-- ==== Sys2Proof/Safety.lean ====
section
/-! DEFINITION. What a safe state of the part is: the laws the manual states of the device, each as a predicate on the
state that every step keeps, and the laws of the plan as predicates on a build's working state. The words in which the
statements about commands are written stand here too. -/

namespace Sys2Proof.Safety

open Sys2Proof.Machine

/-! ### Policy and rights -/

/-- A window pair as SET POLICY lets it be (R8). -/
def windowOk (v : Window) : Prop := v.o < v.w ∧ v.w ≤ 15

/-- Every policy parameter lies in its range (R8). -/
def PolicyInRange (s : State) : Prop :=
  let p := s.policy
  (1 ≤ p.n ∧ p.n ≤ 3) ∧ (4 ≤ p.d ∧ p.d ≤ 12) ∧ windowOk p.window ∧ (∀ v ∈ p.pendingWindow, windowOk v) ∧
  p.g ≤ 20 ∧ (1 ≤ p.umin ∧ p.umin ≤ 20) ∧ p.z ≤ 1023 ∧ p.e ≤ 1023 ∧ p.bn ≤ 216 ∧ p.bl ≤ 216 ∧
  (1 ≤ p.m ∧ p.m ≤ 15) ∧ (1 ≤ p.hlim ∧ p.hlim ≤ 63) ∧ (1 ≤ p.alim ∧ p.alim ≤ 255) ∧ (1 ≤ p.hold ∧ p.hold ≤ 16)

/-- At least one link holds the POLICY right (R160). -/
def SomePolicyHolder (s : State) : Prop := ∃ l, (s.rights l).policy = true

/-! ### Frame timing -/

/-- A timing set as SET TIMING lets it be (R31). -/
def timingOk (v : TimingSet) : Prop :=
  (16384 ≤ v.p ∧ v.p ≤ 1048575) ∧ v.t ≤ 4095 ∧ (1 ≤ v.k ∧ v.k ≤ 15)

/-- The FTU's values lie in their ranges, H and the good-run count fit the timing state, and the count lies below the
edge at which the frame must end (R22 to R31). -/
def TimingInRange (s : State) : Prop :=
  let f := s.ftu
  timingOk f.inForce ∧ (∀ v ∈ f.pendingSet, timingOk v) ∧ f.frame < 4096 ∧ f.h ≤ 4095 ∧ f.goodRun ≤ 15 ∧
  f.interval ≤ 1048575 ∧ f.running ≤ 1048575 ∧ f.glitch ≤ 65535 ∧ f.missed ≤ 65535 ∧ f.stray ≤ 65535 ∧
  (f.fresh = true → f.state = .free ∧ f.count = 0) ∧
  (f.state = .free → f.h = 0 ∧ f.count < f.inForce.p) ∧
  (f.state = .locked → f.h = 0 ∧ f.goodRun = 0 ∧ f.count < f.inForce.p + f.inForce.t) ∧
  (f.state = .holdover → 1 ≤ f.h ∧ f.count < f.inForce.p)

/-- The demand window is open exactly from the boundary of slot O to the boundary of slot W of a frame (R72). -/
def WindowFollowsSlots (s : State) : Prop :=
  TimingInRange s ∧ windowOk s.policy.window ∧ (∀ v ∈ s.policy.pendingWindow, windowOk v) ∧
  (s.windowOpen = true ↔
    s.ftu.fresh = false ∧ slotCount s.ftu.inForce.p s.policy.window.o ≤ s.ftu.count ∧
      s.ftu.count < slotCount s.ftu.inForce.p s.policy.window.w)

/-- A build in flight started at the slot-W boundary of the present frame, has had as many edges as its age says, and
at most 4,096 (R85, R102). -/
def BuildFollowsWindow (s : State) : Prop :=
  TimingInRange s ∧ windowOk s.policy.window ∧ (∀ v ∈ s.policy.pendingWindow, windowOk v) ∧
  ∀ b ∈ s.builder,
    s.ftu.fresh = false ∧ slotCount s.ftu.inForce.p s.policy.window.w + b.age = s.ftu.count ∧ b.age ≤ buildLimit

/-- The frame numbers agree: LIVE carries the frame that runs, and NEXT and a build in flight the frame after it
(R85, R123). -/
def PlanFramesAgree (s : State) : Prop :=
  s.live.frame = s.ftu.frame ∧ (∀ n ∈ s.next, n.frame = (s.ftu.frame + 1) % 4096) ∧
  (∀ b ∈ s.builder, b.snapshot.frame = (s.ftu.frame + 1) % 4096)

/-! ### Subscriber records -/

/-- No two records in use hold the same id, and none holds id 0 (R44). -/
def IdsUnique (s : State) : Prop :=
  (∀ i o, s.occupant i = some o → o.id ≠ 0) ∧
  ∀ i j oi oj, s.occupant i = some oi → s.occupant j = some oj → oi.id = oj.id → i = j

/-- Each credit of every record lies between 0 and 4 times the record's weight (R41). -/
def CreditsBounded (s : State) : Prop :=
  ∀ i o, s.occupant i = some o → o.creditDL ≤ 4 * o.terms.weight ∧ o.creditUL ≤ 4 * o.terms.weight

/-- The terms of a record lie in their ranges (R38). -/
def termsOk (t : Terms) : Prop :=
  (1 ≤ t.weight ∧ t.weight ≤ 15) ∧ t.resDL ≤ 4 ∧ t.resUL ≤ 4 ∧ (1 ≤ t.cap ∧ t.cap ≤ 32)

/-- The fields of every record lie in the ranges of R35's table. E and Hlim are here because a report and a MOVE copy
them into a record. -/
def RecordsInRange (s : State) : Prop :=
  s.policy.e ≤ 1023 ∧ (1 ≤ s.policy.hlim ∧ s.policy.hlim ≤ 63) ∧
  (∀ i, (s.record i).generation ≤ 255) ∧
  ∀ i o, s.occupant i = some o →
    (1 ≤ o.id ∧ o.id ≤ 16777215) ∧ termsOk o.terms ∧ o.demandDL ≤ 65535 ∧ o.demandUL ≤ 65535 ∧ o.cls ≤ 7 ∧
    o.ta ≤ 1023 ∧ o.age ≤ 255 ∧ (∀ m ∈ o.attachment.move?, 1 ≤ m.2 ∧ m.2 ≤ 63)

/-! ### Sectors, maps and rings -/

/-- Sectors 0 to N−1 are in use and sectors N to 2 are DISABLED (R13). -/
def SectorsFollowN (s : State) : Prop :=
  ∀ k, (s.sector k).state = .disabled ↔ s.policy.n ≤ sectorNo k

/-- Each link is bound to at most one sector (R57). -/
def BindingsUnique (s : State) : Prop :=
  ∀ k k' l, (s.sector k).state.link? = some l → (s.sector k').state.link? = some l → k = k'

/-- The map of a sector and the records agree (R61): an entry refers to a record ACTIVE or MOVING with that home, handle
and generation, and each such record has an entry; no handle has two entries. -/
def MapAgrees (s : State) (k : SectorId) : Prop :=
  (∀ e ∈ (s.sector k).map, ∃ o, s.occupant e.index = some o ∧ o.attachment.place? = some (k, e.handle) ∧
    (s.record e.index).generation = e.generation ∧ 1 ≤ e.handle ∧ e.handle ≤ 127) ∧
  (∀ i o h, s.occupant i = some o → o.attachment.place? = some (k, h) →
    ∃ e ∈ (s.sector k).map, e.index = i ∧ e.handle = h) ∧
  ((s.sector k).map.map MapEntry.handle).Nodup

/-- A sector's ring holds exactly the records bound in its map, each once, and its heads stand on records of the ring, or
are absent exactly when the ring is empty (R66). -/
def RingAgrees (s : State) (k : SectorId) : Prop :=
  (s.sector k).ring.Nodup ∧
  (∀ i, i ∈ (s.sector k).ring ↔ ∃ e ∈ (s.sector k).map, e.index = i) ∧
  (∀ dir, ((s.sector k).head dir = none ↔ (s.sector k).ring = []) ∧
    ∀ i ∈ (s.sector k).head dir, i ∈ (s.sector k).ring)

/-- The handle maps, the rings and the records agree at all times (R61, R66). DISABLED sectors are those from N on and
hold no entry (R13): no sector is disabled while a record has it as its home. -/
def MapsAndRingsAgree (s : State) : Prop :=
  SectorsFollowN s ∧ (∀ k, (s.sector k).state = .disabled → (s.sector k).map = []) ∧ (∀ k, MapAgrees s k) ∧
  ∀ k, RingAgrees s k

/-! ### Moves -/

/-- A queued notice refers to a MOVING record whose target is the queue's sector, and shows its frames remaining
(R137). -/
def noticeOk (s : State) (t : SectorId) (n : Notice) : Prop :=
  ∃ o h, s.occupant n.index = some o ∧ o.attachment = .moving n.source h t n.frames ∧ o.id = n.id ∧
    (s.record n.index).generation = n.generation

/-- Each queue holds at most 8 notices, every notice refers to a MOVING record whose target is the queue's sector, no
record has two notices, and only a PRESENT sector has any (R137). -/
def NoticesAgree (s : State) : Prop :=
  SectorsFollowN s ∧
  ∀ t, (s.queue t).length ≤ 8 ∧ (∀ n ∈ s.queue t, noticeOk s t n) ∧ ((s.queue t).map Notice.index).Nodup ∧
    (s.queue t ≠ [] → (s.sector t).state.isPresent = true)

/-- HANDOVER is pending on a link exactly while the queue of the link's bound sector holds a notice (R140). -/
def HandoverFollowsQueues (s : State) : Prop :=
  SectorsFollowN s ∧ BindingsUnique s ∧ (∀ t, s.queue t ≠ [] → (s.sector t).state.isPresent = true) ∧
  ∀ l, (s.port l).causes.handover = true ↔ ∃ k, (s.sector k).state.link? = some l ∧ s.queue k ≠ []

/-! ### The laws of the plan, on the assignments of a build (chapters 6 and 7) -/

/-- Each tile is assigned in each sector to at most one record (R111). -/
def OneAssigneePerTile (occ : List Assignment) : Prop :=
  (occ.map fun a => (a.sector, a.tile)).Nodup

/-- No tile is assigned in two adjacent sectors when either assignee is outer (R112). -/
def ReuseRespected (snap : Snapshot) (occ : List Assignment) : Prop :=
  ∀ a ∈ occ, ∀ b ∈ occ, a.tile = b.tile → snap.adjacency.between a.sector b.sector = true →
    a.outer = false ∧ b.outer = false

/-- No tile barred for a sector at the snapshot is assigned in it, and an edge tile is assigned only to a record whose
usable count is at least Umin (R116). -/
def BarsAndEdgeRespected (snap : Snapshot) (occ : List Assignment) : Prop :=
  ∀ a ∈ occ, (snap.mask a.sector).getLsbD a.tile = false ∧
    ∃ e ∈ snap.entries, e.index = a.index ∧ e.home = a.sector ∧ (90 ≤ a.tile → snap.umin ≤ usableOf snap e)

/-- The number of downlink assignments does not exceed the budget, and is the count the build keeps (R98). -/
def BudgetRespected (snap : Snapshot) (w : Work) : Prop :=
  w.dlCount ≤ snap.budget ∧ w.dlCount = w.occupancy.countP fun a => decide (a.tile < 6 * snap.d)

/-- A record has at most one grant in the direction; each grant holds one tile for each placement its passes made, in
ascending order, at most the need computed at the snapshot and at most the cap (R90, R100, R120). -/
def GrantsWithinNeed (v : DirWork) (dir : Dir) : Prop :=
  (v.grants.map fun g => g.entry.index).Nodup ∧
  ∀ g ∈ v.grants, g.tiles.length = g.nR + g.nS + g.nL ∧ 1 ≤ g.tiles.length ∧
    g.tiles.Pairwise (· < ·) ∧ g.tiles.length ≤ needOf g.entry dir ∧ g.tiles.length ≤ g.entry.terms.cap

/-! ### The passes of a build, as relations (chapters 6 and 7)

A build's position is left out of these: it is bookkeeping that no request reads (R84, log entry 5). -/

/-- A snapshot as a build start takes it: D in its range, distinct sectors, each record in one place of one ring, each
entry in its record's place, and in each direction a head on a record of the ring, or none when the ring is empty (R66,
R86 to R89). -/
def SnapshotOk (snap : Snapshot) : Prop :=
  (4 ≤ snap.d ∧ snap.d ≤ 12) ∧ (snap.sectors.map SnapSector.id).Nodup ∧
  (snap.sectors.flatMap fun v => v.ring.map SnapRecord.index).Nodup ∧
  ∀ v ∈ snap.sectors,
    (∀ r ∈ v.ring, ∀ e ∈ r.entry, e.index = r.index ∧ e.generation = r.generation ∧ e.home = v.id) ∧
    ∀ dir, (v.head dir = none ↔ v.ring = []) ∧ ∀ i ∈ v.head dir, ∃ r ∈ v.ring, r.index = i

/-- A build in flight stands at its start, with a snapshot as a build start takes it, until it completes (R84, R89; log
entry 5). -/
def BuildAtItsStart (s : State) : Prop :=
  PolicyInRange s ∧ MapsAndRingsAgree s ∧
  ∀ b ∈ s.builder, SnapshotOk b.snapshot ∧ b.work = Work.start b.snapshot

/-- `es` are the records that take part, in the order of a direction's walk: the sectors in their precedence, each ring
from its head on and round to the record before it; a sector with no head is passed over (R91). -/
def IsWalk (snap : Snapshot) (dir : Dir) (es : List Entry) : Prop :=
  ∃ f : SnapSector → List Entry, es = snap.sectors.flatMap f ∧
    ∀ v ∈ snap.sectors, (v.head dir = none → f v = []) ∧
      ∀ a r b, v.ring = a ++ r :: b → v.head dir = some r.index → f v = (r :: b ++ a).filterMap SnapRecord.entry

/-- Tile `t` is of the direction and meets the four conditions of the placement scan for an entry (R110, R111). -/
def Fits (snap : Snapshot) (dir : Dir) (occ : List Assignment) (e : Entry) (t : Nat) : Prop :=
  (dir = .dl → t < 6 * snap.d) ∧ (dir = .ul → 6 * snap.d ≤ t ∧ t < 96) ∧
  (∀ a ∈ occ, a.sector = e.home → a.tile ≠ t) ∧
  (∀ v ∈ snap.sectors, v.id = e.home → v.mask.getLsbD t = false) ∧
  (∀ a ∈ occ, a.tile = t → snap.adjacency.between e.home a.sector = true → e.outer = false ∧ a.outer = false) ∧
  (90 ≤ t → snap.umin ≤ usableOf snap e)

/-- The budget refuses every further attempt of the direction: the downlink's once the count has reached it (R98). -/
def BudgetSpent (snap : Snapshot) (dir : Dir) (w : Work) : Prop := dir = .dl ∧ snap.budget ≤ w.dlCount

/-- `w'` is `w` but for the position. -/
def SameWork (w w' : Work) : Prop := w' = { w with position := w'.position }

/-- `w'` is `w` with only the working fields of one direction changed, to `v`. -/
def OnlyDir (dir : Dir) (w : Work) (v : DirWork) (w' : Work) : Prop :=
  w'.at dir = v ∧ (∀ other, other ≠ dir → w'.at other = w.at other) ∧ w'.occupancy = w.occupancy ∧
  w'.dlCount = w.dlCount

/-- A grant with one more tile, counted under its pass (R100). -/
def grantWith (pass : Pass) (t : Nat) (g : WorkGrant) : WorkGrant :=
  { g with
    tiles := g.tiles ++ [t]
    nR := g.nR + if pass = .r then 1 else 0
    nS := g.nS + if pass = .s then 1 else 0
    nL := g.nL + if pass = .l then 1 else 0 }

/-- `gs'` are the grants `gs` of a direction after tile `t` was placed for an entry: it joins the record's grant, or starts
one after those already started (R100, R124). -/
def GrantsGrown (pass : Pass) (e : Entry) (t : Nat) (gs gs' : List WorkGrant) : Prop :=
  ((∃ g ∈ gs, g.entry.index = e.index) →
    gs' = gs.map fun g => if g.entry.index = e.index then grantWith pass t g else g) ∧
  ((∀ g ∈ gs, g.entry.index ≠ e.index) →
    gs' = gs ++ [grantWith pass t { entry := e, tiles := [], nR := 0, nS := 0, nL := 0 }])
****
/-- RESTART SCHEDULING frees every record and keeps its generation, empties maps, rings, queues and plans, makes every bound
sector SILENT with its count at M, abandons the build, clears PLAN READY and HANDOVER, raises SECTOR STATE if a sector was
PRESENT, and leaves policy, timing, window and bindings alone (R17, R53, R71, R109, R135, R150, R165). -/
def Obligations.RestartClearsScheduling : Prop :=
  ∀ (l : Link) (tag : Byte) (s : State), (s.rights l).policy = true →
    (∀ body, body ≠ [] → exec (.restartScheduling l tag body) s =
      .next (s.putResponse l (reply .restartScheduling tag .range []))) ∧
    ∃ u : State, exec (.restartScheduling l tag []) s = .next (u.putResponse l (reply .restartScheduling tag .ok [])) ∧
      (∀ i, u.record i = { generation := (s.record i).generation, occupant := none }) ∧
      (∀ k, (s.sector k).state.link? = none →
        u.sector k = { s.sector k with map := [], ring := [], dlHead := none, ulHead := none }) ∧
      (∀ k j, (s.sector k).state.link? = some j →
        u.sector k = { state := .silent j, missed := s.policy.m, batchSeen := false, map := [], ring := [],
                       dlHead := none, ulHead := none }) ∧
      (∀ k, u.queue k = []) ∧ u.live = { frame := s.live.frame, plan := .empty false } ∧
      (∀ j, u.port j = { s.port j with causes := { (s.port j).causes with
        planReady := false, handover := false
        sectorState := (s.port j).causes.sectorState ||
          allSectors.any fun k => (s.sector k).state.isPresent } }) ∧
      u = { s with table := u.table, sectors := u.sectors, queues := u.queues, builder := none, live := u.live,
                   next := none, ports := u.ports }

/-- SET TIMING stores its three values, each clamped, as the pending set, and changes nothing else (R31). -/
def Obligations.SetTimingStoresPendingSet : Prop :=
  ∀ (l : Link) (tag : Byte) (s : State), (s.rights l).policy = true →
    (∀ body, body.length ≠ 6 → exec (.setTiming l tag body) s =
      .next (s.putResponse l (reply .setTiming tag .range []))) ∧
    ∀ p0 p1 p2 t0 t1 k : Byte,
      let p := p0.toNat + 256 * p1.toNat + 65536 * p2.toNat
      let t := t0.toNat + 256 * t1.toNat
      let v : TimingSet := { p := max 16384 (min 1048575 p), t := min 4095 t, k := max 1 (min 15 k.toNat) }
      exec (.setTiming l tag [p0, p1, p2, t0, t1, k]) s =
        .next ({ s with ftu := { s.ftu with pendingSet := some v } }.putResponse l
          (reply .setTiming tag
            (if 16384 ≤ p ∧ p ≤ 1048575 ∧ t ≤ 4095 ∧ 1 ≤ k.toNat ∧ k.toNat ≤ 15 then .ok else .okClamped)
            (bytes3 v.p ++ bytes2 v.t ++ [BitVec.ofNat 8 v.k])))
****
Assignment:
Pull out all lines of the data with the string "lets".

Response:
/-- A window pair as SET POLICY lets it be (R8). -/
/-- A timing set as SET TIMING lets it be (R31). -/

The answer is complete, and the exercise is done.